==== Material provided

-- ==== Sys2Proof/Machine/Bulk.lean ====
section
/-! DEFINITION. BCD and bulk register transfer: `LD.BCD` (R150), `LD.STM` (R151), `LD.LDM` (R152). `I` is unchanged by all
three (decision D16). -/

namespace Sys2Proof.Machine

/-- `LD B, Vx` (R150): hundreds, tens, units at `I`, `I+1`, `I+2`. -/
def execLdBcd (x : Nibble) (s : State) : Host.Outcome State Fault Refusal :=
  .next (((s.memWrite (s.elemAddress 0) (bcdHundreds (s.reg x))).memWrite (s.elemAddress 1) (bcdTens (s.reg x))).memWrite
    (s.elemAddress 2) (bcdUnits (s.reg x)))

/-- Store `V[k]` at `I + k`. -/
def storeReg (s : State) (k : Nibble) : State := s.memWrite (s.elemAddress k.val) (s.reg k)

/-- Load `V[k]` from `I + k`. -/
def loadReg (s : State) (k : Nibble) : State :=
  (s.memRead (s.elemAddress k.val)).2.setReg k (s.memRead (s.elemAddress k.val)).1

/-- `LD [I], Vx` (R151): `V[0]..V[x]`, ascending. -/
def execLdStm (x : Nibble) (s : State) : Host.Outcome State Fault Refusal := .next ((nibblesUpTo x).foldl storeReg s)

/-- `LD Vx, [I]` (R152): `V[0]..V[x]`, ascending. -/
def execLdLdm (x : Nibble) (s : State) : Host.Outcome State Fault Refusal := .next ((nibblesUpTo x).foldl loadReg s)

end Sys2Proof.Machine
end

========

• [What to work on]: Which lines of the data include the string "Fault"? Copy each of them.

• [Solution to this problem]:
def execLdBcd (x : Nibble) (s : State) : Host.Outcome State Fault Refusal :=
def execLdStm (x : Nibble) (s : State) : Host.Outcome State Fault Refusal := .next ((nibblesUpTo x).foldl storeReg s)
def execLdLdm (x : Nibble) (s : State) : Host.Outcome State Fault Refusal := .next ((nibblesUpTo x).foldl loadReg s)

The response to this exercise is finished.